[Data supplied]

BEGIN

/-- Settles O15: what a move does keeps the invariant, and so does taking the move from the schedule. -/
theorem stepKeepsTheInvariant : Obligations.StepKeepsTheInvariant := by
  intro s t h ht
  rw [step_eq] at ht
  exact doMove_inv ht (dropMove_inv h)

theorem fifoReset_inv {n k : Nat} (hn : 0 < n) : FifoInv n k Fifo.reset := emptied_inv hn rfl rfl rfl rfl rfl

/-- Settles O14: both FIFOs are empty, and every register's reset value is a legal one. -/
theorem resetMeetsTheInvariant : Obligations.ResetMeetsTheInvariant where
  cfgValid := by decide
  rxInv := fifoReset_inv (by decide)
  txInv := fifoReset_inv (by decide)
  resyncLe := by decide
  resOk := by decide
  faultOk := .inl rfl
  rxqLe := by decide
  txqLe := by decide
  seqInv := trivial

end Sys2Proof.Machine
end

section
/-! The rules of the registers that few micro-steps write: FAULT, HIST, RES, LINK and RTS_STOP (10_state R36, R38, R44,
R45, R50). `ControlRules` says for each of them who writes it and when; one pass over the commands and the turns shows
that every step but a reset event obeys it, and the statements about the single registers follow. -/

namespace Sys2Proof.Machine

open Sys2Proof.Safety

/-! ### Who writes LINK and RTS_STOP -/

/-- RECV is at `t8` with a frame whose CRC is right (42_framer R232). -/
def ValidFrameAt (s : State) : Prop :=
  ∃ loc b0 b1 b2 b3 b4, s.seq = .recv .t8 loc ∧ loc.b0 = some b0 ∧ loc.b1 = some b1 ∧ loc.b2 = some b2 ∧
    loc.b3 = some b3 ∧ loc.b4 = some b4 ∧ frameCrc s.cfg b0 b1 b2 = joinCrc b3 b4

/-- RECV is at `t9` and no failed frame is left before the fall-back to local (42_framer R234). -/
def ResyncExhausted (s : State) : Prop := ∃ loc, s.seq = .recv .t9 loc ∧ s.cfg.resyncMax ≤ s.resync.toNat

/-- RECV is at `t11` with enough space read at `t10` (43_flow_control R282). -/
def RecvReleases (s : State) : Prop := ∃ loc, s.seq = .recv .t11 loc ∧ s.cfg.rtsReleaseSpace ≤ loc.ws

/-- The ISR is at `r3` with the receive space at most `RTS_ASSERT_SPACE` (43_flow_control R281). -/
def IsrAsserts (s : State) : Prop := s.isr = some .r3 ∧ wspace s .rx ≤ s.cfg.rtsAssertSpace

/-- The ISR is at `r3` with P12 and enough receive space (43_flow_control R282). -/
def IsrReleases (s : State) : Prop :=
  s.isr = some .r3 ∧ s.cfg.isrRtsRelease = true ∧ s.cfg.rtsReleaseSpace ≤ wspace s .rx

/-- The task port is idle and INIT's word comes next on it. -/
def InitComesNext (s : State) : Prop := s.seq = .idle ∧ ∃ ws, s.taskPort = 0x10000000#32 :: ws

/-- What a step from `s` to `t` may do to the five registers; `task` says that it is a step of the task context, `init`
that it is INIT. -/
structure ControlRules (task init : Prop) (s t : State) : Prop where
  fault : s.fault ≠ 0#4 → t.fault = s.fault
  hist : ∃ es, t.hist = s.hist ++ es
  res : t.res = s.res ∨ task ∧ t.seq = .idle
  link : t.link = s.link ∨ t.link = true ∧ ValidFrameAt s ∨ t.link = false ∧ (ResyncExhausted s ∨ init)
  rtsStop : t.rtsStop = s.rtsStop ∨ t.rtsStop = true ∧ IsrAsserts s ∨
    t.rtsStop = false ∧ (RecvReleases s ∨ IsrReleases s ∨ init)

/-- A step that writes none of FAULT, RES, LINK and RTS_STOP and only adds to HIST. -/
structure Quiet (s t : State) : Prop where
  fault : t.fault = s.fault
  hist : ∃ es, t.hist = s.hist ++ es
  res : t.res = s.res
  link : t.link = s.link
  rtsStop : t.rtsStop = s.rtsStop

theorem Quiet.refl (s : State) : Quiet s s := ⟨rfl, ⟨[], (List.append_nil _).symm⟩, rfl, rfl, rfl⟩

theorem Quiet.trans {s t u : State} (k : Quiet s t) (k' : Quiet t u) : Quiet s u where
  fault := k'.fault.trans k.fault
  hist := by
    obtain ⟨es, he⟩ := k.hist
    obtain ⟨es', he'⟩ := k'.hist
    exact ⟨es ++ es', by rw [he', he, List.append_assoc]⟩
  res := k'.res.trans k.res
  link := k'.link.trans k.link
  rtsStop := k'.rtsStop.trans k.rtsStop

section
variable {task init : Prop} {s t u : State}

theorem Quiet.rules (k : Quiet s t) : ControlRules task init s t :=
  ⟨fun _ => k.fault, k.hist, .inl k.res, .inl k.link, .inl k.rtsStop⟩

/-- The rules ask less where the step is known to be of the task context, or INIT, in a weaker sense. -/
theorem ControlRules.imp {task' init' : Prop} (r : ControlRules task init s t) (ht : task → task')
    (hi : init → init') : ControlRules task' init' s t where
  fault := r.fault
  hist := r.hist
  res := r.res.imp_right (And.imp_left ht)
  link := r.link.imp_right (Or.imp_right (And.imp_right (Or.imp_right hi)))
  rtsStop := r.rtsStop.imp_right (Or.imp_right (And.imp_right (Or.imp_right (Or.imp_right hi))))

END

[Task requirements] Give back, exactly and with nothing added, the lines from the line containing "theorem Quiet.refl (s" through the final line of the records above, both of them included.

[Answer for this exercise]
theorem Quiet.refl (s : State) : Quiet s s := ⟨rfl, ⟨[], (List.append_nil _).symm⟩, rfl, rfl, rfl⟩

theorem Quiet.trans {s t u : State} (k : Quiet s t) (k' : Quiet t u) : Quiet s u where
  fault := k'.fault.trans k.fault
  hist := by
    obtain ⟨es, he⟩ := k.hist
    obtain ⟨es', he'⟩ := k'.hist
    exact ⟨es ++ es', by rw [he', he, List.append_assoc]⟩
  res := k'.res.trans k.res
  link := k'.link.trans k.link
  rtsStop := k'.rtsStop.trans k.rtsStop

section
variable {task init : Prop} {s t u : State}

theorem Quiet.rules (k : Quiet s t) : ControlRules task init s t :=
  ⟨fun _ => k.fault, k.hist, .inl k.res, .inl k.link, .inl k.rtsStop⟩

/-- The rules ask less where the step is known to be of the task context, or INIT, in a weaker sense. -/
theorem ControlRules.imp {task' init' : Prop} (r : ControlRules task init s t) (ht : task → task')
    (hi : init → init') : ControlRules task' init' s t where
  fault := r.fault
  hist := r.hist
  res := r.res.imp_right (And.imp_left ht)
  link := r.link.imp_right (Or.imp_right (And.imp_right (Or.imp_right hi)))
  rtsStop := r.rtsStop.imp_right (Or.imp_right (And.imp_right (Or.imp_right (Or.imp_right hi))))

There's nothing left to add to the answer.